Le médecin de l’assurance-accidents s’est prononcé sur le dossier de l’assuré. Selon ce médecin, l’événement accidentel avait occasionné une irritation du tractus ilio-tibial dont les effets ne perduraient pas au-delà de 12 à 16 semaines. Quant aux modifications de l’articulation du genou gauche décrites sur l’IRM, elles étaient de nature dégénérative, comme l’était également la lésion du ménisque externe réséquée. Toutes ces atteintes ne pouvaient être imputées au coup de pied reçu le 11.01.2016, ni à celui que l’assuré avait déjà subi au même genou gauche lors d’un accident précédent survenu en 2014. Sur cette base, l’assurance-accidents a mis un terme au versement de ses prestations au 16.03.2017 (décision du même jour, confirmée sur opposition).

 

Procédure cantonale

A l’appui de sa réponse, l’assurance-accidents a transmis une appréciation d’une spécialiste en chirurgie générale et traumatologie de son centre de compétences. Elle a retenu que l’accident du 11.01.2016, consistant en une contusion du genou gauche sans lésion osseuse, avait tout au plus décompensé de manière transitoire une pathologie préexistante. En effet, l’IRM du 16.02.2016 ne révélait aucune lésion structurelle, mais la présence d’une chondropathie, soit des altérations du cartilage articulaire dues à des pressions excessives ou mal réparties sur celui-ci. Vu le caractère évolutif de cette pathologie, l’accident n’avait pas pu être à l’origine de celle-ci. En outre, la chondropathie ne pouvait pas non plus être mise en relation avec la méniscectomie partielle subie par l’assuré, dès lors qu’elle était visible avant et après cette intervention sans modification notable. Quant à la déchirure du bord libre du ménisque externe, elle n’était pas de nature traumatique. Il s’agissait d’un remaniement comme le montrait son aspect flou et irrégulier sur la documentation de l’intervention pratiquée. Enfin, le tractus ilio-tibial ne s’était pas rompu mais présentait un épaississement conjointement à une bursite ; en outre, après l’infiltration du tractus effectuée par le médecin, il n’y avait plus de symptomatologie douloureuse à ce niveau-là selon les constatations de ce médecin. En résumé, les douleurs persistantes actuelles étaient à mettre en relation de causalité exclusive avec une pathologie antérieure et manifestement dégénérative.

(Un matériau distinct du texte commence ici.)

-- ==== Sys2Proof/Machine/State.lean ====
section
/-! DEFINITION. The state of the block as plain data: every register, table, queue, buffer, counter, mode and pin the spec
gives it, and the queue of waiting commands. The registers of BAR0 whose fields software writes live in `Dev.regs`, keyed by
their offset (Machine/Regs.lean gives each its layout and reset value); everything the device keeps itself has a field. -/

namespace Sys2Proof.Machine

/-- The device's time and the SWATH block (02_swath.md). -/
structure Clock where
  /-- Swath counter SWC, 48 bits (R28); reset 0. -/
  swc : BitVec 48
  /-- Slot of the Swath in progress (R141, R30); reset 0. -/
  slot : Nat
  /-- N_s with which the Swath in progress began, 16 bits (R26); reset 1,024. -/
  nsNow : Nat
  /-- Slots of the Swath in progress: N_s - 1, N_s or N_s + 1 (R30, R31); reset 1,024. -/
  lenNow : Nat
  /-- The slot removed from the Swath in progress (R30); reset none. -/
  removed : Option Nat
  /-- Arithmetic cycles since the module reset (R5, R451); reset 0. -/
  now : Nat
  /-- Arithmetic cycle at which the Swath in progress began; reset 0. -/
  swStart : Nat
  /-- SWATH_STAT.max_offset, 8 bits (R29); reset 0. -/
  maxOffset : Nat
  /-- adapt_log2 in force (R42); reset 8. -/
  adaptNow : Nat
  /-- retrain_log2 in force (R42); reset 11. -/
  retrainNow : Nat
  /-- A realign was written and no link has loaded SWC since (R500); reset false. -/
  realigned : Bool
  /-- Bandwidth window W in force, in Swaths, 16 bits (R459); reset 512. -/
  bwWin : Nat
deriving DecidableEq, Repr

/-- States of PORT_STAT.state (R97). -/
inductive PortState where
  | disabled | training | aligning | service | hold | down
deriving DecidableEq, Repr

/-- Why a sub-port is in HOLD (Table 4.17). -/
inductive HoldCause where
  | signal | align | retry | liveness | lane
deriving DecidableEq, Repr

/-- What the last valid marker of a neighbour said (R111). -/
structure Neighbour where
  node : Nat
  serial : Nat
  swc : Nat
  ns : Nat
  inFabric : Bool
  fresh : Bool
deriving DecidableEq, Repr

/-- The Ollet Link state of a fabric sub-port (04_ports_and_links.md). -/
structure Link where
  /-- Next CELL sequence to send, 18 bits (R100); reset 0. -/
  seqNext : Nat
  /-- S_v of VC0 to VC4, 16 bits each (R107); reset 0. -/
  sent : Tab Nat
  /-- Last known G_v of the neighbour's grants, 16 bits each (R107); reset 0. -/
  known : Tab Nat
  /-- Replay buffer: the last 2 C CELL units sent, oldest first (R109); reset empty. -/
  replay : List (Nat × Bytes)
  /-- Next sequence to replay, when a replay runs (R109); reset none. -/
  replayAt : Option Nat
  /-- Sequence the last REPLAY received named, and how many named it (R109); reset none. -/
  replaySeen : Option (Nat × Nat)
  /-- A REPLAY unit is due to be sent (R108); reset false. -/
  replayDue : Bool
  /-- Expected CELL sequence, 18 bits (R108); reset 0. -/
  expect : Nat
  /-- A loss is outstanding (R108); reset false. -/
  loss : Bool
  /-- G_v granted to the neighbour, 16 bits each (R107); reset 0. -/
  granted : Tab Nat
  /-- VCs whose G_v changed since it was last sent (R107); reset empty. -/
  changed : List Nat
  /-- Buffers lent as credits and not yet filled, per VC (R149); reset 0. -/
  lent : Tab Nat
  /-- ADAPT units sent in this Swath (R36); reset 0. -/
  adaptSent : Nat
  /-- Markers and VC4 cells sent in this Swath, against M (R36, R111); reset 0. -/
  vc4Sent : Nat
  /-- The marker of this Swath has been sent (R111); reset false. -/
  markerSent : Bool
  /-- Weighted round robin: the VC whose turn it is and the cells it has sent in the round (R105); reset (0, 0). -/
  wrr : Nat × Nat
  /-- After a return from HOLD, the first ack received starts the replay (R132); reset false. -/
  resume : Bool
  /-- Of `lent`, the buffers lent from P1, per VC (R147); reset 0. -/
  lentSpill : Tab Nat
  /-- Last ack received, 18 bits (R100); reset 2^18 - 1. -/
  acked : Nat
deriving DecidableEq, Repr

/-- One frame gathered at an edge egress (R126). -/
structure EdgeFrame where
  /-- Key of the frame's cells (R118). -/
  key : List Nat
  peer : Nat
  tc : Nat
  hash : Nat
  dl : Nat
  /-- Cells received: index, last flag, payload, buffer. -/
  cells : List (Nat × Bool × Bytes × Nat)
deriving DecidableEq, Repr
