-- ==== Sys2Proof/Machine/Admit.lean ====
section
/-! DEFINITION. Admission: the one look-up of a frame at its source, its checks, its deadline and its sequence (R43 to R49,
R53, R56, R61, R63, R65, R72, R76, R79, R80, R83, R90, R121, R393, R420, R499). -/

namespace Sys2Proof.Machine

/-- Virtual channel of a frame op (Table 4.7). -/
def vcOfOp (d : Dev) (op tc : Nat) (furrow : Bool) : Nat :=
  if furrow then 5
  else match op with
    | 0 | 3 => bits (rg d 0x100000) (2 * tc) 2
    | 1 | 6 | 8 => 0
    | 2 | 7 | 9 => 1
    | 4 | 5 => 3
    | _ => 4

/-- Cells of a frame: its 32-byte header and its data. -/
def cellsOf (dataLen : Nat) : Nat := ceilDiv (32 + dataLen) 512

/-- Deadline of R49: `m` release Swaths at the source, `h` links, the delay term. -/
def deadline (d : Dev) (h delay m : Nat) : Nat :=
  (swc16 d + 2 * h + 1 + m + ceilDiv (delay + 8 * h) d.clk.nsNow) % 65536

/-- The offset of R49 with m = 256 stays below 32,768 (R50, R79). -/
def deadlineOk (d : Dev) (h delay : Nat) : Bool :=
  decide (2 * h + 1 + 256 + ceilDiv (delay + 8 * h) d.clk.nsNow < 32768)

/-- Links of a path (R59, R66). -/
def linksOf (p : PathEntry) : Nat := if isInner (byteAt p.hops (p.nhop - 1)) then p.nhop - 1 else p.nhop

/-- Lowest class an EID's entry permits (R499). -/
def lowTc (d : Dev) (dst : Nat) : Nat :=
  match tget d.tab.ept dst with
  | none => 0
  | some e =>
    if e.mcast then (match tget d.tab.groups e.idx with
      | some g => g.tc
      | none => 0)
    else ((List.range 8).find? e.tcMask.testBit).getD 0

/-- What an admission answers. -/
inductive AdmRes where
  /-- Refused with a status and a detail code. -/
  | refuse (status detail : Nat)
  /-- Held by the path epoch fence (R83). -/
  | hold
  /-- Admitted. -/
  | ok (a : Adm)
deriving DecidableEq, Repr

/-- The first hop of a path can take a frame now (R65, R72, R113). -/
def firstHopOk (d : Dev) (p : PathEntry) : Bool :=
  let b := byteAt p.hops 0
  if p.nhop = 1 then
    (isInner b || edgeOpen d b)
  else
    fabricOpen d b && !(sub d b).unreach &&
    (match p.node2, (sub d b).nbr with
     | some n, some m => m.node == n || (sub d b).met == some n
     | _, _ => true)

/-- The frame came in as an edge datagram. -/
def Origin.isEdge (o : Origin) : Bool :=
  match o with
  | .edge _ _ _ => true
  | _ => false

/-- The virtual channel of a frame (R102); a datagram keeps the one its buffers were lent for (R124). -/
def vcOf (d : Dev) (fr : Frame) : Nat :=
  match fr.org with
  | .edge _ _ vc => vc
  | _ => vcOfOp d fr.op fr.tc fr.furrow.isSome

/-- The frame header as sent: version, op, length, sequence (R117). -/
def sealFrame (fr : Frame) (k seq : Nat) (resend : Bool) : Bytes :=
  if fr.org.isEdge then fit fr.hdr 32 else overlay (fit fr.hdr 32) 0
    ([BitVec.ofNat 8 (16 + byteAt fr.hdr 0 / 8 % 2 * 8 + boolNat resend * 4), BitVec.ofNat 8 fr.op] ++ toBE 2 k ++ toBE 4 seq)

/-- Next sequence after one, skipping 0 (R393). -/
def seqNext (s : Nat) : Nat := if s + 1 = 2 ^ 32 then 1 else s + 1

def pairKey (src dst : Nat) : Nat := 2 ^ 24 * src + dst

/-- DATA and WRITE frames are sequenced (R393). -/
def sequenced (op : Nat) : Bool := op == 0 || op == 3

/-- The sequence a frame would carry, none when a resend names one not used, or when no record is free (R393, R396). -/
def seqFor (d : Dev) (fr : Frame) : Except Nat Nat :=
  if !sequenced fr.op then .ok ((fr.seq).getD 0)
  else
    match fr.org, fr.seq with
    | .edge _ _ _, s => .ok (s.getD 0)
    | _, some s =>
      match tget d.ring.srcPairs (pairKey fr.src fr.dst) with
      | some next => if s ≠ 0 ∧ within 1 (2 ^ 31) (subMod 32 next s) = true then .ok s else .error 0x10
      | none => .error 0x10
    | _, none =>
      match tget d.ring.srcPairs (pairKey fr.src fr.dst) with
      | some n => .ok n
      | none => if d.ring.srcPairs.length < 131072 then .ok 1 else .error 2

/-- Finish an admission that has found its route. -/
def admitWith (d : Dev) (fr : Frame) (hops : Bytes) (cnt h delay : Nat) (mcast : Bool) (budget : Option Nat)
    (rate : Option Nat) (vc : Nat) : AdmRes :=
  let k := cellsOf fr.data.length
  match seqFor d fr with
  | .error s => .refuse s 0
  | .ok seq =>
    let m := match rate with
      | some b => ceilDiv k b
      | none => k
    .ok { hops := hops, nhop := cnt, mcast := mcast, vc := vc, dl := deadline d h delay m, budget := budget,
          hash := flowHash fr.src fr.dst fr.label, rate := rate.getD 0,
          hdr := sealFrame fr k seq fr.seq.isSome }

/-- The budget checks of a frame on VC0 to VC3 (R44, R76); on VC4 none applies (R103). -/
def admitBudget (d : Dev) (fr : Frame) (hops : Bytes) (cnt h delay : Nat) (mcast : Bool) (bi vc : Nat) : AdmRes :=
  if vc = 4 then admitWith d fr hops cnt h delay mcast none none vc
  else
    match tget d.tab.budgets bi with
    | none => .refuse 0x10 0
    | some b =>
      if !b.vcMask.testBit vc then .refuse 0x10 0
      else if b.burst < cellsOf fr.data.length then .refuse 1 0
      else admitWith d fr hops cnt h delay mcast (some bi) (some b.rate) vc

/-- The destination has a valid EPT entry that permits the frame's class (R65). -/
def classOk (d : Dev) (fr : Frame) : Bool :=
  match tget d.tab.ept fr.dst with
  | none => false
  | some e => e.tcMask.testBit fr.tc

/-- A frame of more than 16 cells to an EDGE entry (R121). -/
def edgeTooLong (d : Dev) (fr : Frame) : Bool :=
  decide (16 < cellsOf fr.data.length) && (match tget d.tab.ept fr.dst with
    | some e => !e.mcast && e.kind == 4
    | none => false)

/-- Admit a frame: the look-up and every check (R56, R65 and the rules this file names). -/
def admitFrame (d : Dev) (fr : Frame) : AdmRes :=
  let k := cellsOf fr.data.length
  let vc := vcOf d fr
  match fr.direct with
  | some (hops, n, delay) =>
    let h := if isInner (byteAt hops (n - 1)) then n - 1 else n
    admitWith d fr hops (n - 1) h delay false none none 4
  | none =>
    if reservedEid fr.dst then .refuse 0x10 0
    else if d.hlt.eids.contains fr.dst then .refuse 4 0
    else
      match fr.furrow with
      | some fid =>
        match tget d.tab.furrows fid with
        | none => .refuse 4 0
        | some f =>
          if f.dst ≠ fr.dst then .refuse 0x10 0
          else if f.state ≠ .active ∨ f.inX < 64 then .refuse 4 0
          else
            match tget d.tab.paths f.path with
            | none => .refuse 4 0
            | some p =>
              if p.down || !firstHopOk d p || !classOk d fr then .refuse 4 0
              else if edgeTooLong d fr then .refuse 0x10 0
              else if 256 < k then .refuse 1 0
              else admitWith d fr p.hops (p.nhop - 1) (linksOf p) p.delay false none (some f.count) 5
      | none =>
        match tget d.tab.ept fr.dst with
        | none => .refuse 4 0
        | some e =>
          if e.mcast then
            match tget d.tab.groups e.idx with
            | none => .refuse 4 0
            | some g =>
              if !e.tcMask.testBit fr.tc then .refuse 4 0
              else if g.tc ≠ fr.tc then .refuse 0x10 0
              else admitBudget d fr (toBE 2 e.idx ++ zeros 14) g.h g.h g.delay true g.budget vc
          else if !e.tcMask.testBit fr.tc then .refuse 4 0
          else if edgeTooLong d fr then .refuse 0x10 0
          else
            let hash := flowHash fr.src fr.dst fr.label
            let (pi, base) := e.slots.getD (hash % e.slots.length) (0, 0)
            match tget d.tab.paths pi with
            | none => .refuse 4 0
            | some p =>
              if p.down || !firstHopOk d p then .refuse 4 0
              else
                let held : Bool := match e.fence with
                  | some old => old.getD (hash % old.length) pi != pi
                  | none => false
                if held then .hold
                else admitBudget d fr p.hops (p.nhop - 1) (linksOf p) p.delay false (base + popCount fr.tc e.tcMask) vc

/-- The budget a frame waits on, as the tables stand (R45, R63); none on VC4 and VC5. -/
def budgetOf (d : Dev) (fr : Frame) : Option Nat :=
  if fr.direct.isSome || decide (4 ≤ vcOf d fr) then none
  else
    match tget d.tab.ept fr.dst with
    | none => none
    | some e =>
      if e.mcast then (tget d.tab.groups e.idx).map (·.budget)
      else
        let hash := flowHash fr.src fr.dst fr.label
        let (_, base) := e.slots.getD (hash % e.slots.length) (0, 0)
        some (base + popCount fr.tc e.tcMask)

/-- What the release of a frame's first cell leaves in its EPT entry (R83). -/
def noteDeadline (dst dl : Nat) (d : Dev) : Dev :=
  match tget d.tab.ept dst with
  | none => d
  | some e =>
    let later := match e.lastD with
      | none => true
      | some l => within 1 32767 (subMod 16 dl l)
    if later then modTab (fun t => { t with ept := tput t.ept dst { e with lastD := some dl } }) d else d

/-- Take the sequence an admitted frame carries (R393). -/
def takeSeq (fr : Frame) (hdr : Bytes) (d : Dev) : Dev :=
  if sequenced fr.op ∧ fr.seq.isNone ∧ !fr.org.isEdge then
    modRing (fun r => { r with srcPairs := tput r.srcPairs (pairKey fr.src fr.dst) (seqNext (beAt hdr 4 4)) }) d
  else d

end Sys2Proof.Machine
end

Par jugement du 27.11.2017, rejet du recours par le tribunal cantonal.

 

TF

On ne saurait reprocher à la juridiction cantonale d’avoir préféré à l’avis non motivé du médecin de l’assuré les conclusions du médecin-conseil de l’assurance-accidents, qui a réfuté de manière étayée et convaincante la prise de position du médecin traitant et expliqué les motifs pour lesquels elle retenait que l’accident du 11.01.2016 avait tout au plus décompensé de manière transitoire une pathologie dégénérative préexistante.

On rappellera que pour faire douter de la fiabilité et de la pertinence d’une appréciation d’un médecin interne à l’assureur social, il ne suffit pas de lui opposer le seul désaccord d’un médecin traitant, dépourvu de toute explication circonstanciée et convaincante. Encore faut-il qu’on puisse également attribuer un caractère probant à l’appréciation du médecin traitant et que celle-ci laisse subsister des doutes suffisants sur la question médicale litigieuse (voir ATF 135 V 465), ce qui n’est pas le cas ici du rapport du médecin traitant faute de contenir une motivation suffisamment développée et concluante.

 

Le TF rejette le recours de l’assuré.